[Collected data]
——————————

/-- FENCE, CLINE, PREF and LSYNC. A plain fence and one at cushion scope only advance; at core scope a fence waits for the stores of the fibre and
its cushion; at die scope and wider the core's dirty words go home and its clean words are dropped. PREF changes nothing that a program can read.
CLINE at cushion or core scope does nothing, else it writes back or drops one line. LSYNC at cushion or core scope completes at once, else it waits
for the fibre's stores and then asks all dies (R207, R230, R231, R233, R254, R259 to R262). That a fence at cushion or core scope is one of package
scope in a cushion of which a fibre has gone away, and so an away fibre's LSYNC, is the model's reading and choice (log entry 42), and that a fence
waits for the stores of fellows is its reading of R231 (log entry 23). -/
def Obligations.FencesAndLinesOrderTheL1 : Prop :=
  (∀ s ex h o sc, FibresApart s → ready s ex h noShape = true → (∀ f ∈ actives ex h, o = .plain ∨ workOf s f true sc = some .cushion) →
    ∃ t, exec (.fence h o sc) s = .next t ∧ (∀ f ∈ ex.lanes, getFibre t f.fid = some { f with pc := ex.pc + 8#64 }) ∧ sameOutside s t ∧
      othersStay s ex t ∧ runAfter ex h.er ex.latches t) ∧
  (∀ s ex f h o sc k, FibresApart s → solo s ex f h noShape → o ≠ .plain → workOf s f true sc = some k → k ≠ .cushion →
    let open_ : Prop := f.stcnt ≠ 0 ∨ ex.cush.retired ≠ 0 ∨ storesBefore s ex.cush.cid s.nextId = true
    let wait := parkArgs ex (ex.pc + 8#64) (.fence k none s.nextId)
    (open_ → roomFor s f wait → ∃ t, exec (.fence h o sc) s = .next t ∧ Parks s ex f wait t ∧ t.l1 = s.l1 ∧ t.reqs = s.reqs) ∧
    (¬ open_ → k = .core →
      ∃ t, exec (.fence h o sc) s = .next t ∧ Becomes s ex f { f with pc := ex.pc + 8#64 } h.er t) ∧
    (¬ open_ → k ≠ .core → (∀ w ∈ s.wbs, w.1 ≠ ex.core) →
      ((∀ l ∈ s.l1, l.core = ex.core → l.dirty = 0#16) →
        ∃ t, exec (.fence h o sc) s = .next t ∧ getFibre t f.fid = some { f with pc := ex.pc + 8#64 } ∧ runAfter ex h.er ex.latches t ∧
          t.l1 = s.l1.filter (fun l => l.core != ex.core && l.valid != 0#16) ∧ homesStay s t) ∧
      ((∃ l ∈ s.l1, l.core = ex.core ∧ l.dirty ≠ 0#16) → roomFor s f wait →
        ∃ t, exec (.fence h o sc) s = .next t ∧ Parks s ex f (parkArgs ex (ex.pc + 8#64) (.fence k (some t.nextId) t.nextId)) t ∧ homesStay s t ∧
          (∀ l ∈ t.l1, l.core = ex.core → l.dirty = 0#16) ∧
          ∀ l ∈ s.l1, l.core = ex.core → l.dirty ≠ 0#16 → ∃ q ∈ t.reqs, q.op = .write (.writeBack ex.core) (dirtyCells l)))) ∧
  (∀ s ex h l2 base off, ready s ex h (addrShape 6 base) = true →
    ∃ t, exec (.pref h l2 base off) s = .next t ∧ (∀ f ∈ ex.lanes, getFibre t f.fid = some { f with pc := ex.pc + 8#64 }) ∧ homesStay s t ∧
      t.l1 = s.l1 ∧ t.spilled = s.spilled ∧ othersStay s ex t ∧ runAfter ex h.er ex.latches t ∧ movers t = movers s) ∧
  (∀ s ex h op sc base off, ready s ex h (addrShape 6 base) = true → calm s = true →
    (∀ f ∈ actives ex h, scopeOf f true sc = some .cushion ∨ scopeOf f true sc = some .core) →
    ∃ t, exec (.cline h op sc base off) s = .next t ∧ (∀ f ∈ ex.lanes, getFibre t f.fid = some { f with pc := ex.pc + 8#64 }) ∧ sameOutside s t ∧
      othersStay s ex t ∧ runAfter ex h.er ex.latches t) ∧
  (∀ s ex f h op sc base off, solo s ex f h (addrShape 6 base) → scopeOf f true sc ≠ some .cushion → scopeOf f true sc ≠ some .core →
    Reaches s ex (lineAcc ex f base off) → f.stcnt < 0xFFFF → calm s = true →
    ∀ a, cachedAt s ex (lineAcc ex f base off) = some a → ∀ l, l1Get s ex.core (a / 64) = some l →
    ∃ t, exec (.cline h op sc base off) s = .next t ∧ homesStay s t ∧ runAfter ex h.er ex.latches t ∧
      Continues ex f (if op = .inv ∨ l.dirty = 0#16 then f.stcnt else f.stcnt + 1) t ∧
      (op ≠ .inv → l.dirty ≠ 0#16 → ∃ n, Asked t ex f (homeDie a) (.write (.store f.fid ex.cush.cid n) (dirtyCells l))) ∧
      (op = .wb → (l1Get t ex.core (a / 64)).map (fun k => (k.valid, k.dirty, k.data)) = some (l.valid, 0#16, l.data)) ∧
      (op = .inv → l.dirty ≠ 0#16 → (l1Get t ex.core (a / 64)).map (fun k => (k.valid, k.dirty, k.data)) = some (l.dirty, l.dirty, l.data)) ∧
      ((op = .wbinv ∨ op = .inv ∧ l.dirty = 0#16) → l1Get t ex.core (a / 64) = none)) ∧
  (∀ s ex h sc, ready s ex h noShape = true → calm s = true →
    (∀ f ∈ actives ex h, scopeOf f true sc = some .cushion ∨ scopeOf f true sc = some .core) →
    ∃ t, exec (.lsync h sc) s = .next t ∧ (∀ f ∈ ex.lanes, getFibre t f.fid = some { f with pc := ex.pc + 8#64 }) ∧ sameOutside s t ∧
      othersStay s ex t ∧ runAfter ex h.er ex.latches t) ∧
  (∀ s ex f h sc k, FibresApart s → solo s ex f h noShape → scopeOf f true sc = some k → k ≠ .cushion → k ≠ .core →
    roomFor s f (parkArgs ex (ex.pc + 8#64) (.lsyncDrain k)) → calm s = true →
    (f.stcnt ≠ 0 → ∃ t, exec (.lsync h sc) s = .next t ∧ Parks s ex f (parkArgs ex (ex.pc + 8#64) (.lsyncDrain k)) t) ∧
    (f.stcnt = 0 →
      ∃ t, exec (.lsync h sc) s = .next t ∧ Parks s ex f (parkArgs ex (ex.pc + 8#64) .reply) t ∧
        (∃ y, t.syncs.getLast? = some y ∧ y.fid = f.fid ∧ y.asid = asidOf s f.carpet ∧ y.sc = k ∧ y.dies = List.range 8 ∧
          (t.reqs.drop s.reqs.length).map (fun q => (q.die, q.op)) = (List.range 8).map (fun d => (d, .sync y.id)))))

——————————

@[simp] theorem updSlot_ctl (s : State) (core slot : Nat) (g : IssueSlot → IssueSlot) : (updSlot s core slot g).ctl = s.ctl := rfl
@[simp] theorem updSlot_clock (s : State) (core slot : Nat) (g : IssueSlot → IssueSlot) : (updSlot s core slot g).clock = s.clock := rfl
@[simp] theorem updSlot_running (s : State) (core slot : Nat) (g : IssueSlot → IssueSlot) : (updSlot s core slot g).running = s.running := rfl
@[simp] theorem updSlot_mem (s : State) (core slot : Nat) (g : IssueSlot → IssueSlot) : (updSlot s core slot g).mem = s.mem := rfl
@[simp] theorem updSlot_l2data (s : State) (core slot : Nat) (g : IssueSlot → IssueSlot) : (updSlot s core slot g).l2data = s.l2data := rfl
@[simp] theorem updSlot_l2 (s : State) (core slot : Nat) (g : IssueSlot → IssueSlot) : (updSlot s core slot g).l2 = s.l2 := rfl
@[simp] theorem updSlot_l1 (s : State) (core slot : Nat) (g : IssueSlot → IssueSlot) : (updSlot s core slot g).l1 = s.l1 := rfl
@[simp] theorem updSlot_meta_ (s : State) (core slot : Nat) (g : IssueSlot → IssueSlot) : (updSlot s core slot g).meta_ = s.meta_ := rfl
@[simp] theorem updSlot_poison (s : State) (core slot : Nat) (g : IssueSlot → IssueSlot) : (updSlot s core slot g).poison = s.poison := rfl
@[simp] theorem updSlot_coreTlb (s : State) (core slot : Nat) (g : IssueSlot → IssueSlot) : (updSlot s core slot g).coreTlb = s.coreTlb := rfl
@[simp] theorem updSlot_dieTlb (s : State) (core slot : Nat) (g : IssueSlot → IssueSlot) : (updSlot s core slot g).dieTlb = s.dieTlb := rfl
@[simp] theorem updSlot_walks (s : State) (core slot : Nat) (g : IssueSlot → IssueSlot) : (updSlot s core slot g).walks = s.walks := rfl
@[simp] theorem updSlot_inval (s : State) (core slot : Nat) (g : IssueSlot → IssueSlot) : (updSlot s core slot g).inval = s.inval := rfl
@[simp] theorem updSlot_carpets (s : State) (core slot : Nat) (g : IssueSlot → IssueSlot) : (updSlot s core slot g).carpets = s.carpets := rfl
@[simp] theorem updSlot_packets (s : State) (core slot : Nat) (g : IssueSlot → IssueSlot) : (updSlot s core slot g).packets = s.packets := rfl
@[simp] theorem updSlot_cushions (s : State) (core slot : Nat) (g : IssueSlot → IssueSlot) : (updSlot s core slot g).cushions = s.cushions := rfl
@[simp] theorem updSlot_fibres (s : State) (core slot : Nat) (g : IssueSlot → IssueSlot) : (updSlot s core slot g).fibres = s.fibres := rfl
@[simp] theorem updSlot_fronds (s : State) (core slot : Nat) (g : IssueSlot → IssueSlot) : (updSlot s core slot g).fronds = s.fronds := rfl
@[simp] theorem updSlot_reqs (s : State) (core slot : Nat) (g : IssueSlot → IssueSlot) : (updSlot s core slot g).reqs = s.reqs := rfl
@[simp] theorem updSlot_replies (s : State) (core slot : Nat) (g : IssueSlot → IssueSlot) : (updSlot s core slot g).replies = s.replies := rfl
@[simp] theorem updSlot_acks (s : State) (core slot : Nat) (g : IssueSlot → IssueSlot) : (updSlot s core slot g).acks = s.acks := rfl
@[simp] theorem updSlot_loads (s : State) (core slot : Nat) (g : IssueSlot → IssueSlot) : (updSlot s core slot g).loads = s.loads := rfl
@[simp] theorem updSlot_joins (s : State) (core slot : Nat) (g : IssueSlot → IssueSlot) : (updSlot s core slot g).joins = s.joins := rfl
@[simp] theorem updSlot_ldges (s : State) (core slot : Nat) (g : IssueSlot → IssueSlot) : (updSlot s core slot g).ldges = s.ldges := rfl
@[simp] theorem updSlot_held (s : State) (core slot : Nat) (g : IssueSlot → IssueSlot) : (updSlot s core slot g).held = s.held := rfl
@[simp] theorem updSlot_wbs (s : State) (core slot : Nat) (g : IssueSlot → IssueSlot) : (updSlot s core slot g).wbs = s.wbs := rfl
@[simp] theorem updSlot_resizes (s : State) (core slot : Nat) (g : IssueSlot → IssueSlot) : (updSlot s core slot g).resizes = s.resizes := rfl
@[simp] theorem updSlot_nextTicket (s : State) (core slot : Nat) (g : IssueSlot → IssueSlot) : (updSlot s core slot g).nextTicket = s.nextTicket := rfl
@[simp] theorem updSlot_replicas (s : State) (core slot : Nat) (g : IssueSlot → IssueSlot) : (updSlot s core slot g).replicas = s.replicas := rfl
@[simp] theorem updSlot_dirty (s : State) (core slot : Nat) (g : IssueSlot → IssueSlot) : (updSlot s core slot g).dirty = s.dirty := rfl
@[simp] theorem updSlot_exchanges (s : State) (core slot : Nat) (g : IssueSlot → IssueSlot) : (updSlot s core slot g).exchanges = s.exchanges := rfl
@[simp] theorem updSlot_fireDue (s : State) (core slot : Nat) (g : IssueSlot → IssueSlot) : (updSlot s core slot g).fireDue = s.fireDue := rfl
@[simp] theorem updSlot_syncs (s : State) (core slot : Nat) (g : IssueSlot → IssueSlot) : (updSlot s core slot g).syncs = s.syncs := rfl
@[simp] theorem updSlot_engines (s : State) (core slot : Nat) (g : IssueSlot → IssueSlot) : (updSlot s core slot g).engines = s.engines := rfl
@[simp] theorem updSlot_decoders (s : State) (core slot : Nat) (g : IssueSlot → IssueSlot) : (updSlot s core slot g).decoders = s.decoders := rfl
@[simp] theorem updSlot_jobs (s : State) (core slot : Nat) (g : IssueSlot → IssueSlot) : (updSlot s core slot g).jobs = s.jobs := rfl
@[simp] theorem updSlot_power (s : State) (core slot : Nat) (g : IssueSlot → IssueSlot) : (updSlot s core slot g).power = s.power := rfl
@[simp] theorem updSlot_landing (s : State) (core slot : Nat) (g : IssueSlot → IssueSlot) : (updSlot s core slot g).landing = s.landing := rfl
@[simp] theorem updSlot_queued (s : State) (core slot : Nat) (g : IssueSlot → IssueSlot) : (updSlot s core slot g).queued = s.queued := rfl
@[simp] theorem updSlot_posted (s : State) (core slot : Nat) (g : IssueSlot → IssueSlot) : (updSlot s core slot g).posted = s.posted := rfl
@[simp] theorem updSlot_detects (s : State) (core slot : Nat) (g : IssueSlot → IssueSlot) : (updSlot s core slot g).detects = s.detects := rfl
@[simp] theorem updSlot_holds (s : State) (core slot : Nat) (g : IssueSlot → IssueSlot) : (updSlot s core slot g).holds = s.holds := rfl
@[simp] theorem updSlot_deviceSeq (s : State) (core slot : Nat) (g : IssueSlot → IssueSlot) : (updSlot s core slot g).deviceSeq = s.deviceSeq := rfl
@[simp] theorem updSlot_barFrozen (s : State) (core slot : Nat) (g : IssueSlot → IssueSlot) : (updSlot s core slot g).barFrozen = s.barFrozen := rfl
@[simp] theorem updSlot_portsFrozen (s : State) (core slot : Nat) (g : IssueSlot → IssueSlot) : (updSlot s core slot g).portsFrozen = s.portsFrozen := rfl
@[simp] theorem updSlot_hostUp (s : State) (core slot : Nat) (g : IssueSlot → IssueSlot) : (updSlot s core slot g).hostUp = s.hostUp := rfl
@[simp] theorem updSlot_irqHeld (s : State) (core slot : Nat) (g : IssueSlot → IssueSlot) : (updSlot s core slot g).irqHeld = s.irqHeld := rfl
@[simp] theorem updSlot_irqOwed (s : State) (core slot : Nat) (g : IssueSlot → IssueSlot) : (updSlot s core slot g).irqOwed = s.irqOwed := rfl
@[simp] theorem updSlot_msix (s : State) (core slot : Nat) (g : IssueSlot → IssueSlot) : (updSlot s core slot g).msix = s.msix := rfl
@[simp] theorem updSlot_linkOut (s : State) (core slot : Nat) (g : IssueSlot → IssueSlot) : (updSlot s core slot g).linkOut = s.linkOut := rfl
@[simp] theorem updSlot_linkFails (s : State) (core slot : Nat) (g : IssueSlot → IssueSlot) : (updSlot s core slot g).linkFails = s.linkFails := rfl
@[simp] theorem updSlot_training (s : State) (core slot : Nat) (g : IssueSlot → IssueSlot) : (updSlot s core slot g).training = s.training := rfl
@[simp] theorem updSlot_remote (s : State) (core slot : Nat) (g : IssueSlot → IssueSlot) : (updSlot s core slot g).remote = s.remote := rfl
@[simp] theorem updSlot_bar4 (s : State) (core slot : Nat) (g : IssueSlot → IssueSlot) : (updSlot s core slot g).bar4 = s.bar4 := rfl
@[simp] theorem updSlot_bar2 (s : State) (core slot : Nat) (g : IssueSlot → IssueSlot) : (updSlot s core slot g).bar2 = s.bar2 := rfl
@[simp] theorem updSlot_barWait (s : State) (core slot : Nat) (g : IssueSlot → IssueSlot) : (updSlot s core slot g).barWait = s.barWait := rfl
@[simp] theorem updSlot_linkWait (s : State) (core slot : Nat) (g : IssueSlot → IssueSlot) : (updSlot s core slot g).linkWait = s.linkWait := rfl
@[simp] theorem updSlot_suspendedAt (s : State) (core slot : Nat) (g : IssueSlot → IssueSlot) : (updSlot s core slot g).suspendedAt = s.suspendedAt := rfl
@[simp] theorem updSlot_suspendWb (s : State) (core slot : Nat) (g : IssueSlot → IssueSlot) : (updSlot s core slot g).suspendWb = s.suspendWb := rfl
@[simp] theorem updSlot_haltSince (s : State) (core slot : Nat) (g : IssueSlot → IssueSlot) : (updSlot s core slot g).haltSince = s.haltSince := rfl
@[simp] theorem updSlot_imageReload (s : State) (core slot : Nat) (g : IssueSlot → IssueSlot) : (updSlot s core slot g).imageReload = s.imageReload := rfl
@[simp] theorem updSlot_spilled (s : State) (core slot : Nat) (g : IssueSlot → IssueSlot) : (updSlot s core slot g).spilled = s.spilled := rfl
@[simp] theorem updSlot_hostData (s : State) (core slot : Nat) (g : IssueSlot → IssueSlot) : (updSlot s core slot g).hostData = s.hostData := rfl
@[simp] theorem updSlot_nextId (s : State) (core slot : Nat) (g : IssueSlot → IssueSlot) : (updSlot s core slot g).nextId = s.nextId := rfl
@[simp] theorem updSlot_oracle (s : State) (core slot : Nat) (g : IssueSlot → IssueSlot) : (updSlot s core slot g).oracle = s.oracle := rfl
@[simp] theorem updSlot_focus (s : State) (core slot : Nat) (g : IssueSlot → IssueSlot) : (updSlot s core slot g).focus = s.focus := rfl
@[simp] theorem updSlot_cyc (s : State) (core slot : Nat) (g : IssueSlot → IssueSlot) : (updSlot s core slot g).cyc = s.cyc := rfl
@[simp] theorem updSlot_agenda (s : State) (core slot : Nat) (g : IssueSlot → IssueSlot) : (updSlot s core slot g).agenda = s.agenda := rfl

——————————

▶ **What is required**:
From the records above, print exactly the lines that run from the line with "s.nextId := rfl" to the line with "s.agenda := rfl", inclusive.

▶ **Task response**:
@[simp] theorem updSlot_nextId (s : State) (core slot : Nat) (g : IssueSlot → IssueSlot) : (updSlot s core slot g).nextId = s.nextId := rfl
@[simp] theorem updSlot_oracle (s : State) (core slot : Nat) (g : IssueSlot → IssueSlot) : (updSlot s core slot g).oracle = s.oracle := rfl
@[simp] theorem updSlot_focus (s : State) (core slot : Nat) (g : IssueSlot → IssueSlot) : (updSlot s core slot g).focus = s.focus := rfl
@[simp] theorem updSlot_cyc (s : State) (core slot : Nat) (g : IssueSlot → IssueSlot) : (updSlot s core slot g).cyc = s.cyc := rfl
@[simp] theorem updSlot_agenda (s : State) (core slot : Nat) (g : IssueSlot → IssueSlot) : (updSlot s core slot g).agenda = s.agenda := rfl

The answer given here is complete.